In the listing below, find each line that holds the string "configuration" and copy it.
::::::
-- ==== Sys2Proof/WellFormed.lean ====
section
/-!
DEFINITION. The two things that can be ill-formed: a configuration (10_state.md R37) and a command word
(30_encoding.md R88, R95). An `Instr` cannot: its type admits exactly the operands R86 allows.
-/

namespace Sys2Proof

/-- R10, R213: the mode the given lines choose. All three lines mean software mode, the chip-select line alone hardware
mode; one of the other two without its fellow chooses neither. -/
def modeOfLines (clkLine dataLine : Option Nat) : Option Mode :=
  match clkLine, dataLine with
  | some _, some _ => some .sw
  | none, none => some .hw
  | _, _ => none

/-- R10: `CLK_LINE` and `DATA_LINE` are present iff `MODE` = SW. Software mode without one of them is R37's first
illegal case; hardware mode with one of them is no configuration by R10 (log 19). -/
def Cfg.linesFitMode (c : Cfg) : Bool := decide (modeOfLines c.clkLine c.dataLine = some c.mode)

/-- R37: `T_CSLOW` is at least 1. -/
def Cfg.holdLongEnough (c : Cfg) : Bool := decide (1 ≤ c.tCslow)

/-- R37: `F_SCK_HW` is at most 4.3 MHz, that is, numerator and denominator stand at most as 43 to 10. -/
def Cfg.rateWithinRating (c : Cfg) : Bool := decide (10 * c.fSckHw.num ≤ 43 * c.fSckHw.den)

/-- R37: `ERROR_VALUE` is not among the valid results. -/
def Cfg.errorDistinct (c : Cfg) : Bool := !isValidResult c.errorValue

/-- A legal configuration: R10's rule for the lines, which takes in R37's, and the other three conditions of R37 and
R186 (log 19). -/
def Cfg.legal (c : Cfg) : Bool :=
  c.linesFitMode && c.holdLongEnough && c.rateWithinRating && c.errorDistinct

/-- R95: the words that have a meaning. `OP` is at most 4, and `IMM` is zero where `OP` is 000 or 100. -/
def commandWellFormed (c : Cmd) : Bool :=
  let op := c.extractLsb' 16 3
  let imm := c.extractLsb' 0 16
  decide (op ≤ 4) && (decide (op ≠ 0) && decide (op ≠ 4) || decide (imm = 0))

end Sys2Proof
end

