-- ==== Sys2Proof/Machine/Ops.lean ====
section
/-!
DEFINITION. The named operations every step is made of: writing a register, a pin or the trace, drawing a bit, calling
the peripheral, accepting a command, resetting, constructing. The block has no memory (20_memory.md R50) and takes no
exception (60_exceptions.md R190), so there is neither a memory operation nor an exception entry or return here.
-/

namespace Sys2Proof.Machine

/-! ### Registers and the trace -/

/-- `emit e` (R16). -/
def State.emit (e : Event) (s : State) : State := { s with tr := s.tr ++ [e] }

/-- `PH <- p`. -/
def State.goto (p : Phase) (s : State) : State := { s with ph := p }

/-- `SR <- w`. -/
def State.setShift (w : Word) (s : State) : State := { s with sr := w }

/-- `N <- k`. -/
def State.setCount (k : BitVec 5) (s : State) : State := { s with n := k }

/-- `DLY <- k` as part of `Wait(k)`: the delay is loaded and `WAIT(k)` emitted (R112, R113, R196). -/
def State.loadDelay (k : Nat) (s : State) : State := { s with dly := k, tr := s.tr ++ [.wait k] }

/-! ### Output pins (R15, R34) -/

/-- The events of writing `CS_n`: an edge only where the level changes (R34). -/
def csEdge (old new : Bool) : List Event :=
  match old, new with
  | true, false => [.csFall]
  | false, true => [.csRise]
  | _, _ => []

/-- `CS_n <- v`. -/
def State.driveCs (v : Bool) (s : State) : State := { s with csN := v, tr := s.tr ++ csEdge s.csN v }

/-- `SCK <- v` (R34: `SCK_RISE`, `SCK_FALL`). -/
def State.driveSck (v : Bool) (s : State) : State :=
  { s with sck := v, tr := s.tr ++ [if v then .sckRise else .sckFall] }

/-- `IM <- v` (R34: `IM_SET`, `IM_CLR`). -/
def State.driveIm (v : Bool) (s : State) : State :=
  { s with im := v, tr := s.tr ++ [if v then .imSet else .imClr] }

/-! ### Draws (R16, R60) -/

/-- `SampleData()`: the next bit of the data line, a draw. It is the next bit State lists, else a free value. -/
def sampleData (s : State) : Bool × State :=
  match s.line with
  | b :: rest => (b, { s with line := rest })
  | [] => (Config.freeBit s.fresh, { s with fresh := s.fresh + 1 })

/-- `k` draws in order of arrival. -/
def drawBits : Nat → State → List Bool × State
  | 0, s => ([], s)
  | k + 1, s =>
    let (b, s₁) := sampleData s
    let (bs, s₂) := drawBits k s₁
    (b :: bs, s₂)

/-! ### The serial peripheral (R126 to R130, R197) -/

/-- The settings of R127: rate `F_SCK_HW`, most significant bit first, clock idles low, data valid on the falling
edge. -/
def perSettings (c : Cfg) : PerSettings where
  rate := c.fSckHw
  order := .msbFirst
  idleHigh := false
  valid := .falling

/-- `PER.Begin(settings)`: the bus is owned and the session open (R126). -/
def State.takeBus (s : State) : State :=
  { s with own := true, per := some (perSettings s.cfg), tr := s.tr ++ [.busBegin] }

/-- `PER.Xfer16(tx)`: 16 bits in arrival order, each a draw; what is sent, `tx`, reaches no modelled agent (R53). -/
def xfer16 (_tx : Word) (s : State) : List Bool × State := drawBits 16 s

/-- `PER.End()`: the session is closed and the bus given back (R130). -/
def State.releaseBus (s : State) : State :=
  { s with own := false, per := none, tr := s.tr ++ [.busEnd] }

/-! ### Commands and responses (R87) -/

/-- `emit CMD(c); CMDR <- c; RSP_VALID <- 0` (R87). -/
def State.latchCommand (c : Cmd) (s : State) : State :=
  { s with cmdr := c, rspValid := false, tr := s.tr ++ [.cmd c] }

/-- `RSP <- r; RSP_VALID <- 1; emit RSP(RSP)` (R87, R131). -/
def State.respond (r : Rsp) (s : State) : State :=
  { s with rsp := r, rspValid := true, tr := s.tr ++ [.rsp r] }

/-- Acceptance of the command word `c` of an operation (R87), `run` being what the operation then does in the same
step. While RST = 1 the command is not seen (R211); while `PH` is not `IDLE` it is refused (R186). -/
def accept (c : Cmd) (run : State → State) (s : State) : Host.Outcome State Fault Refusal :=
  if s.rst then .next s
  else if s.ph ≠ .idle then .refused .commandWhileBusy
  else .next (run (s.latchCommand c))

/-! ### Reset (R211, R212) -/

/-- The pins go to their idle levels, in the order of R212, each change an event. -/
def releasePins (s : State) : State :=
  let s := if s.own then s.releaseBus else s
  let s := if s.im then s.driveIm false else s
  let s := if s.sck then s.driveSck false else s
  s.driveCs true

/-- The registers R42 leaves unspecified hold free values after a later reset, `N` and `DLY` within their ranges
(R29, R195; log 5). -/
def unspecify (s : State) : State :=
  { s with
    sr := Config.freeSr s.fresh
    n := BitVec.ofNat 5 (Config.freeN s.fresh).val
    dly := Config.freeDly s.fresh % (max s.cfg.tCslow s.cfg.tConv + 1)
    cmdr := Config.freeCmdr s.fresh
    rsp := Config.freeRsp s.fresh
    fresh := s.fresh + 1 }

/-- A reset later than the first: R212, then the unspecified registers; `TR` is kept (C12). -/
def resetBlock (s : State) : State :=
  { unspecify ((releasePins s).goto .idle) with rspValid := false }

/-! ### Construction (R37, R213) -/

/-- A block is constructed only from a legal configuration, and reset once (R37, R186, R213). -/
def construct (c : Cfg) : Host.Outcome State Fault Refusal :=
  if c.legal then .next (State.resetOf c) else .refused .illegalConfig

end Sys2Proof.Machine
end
::::::
▶ [Task answer]:
DEFINITION. The two things that can be ill-formed: a configuration (10_state.md R37) and a command word
illegal case; hardware mode with one of them is no configuration by R10 (log 19). -/
/-- A legal configuration: R10's rule for the lines, which takes in R37's, and the other three conditions of R37 and
/-- A block is constructed only from a legal configuration, and reset once (R37, R186, R213). -/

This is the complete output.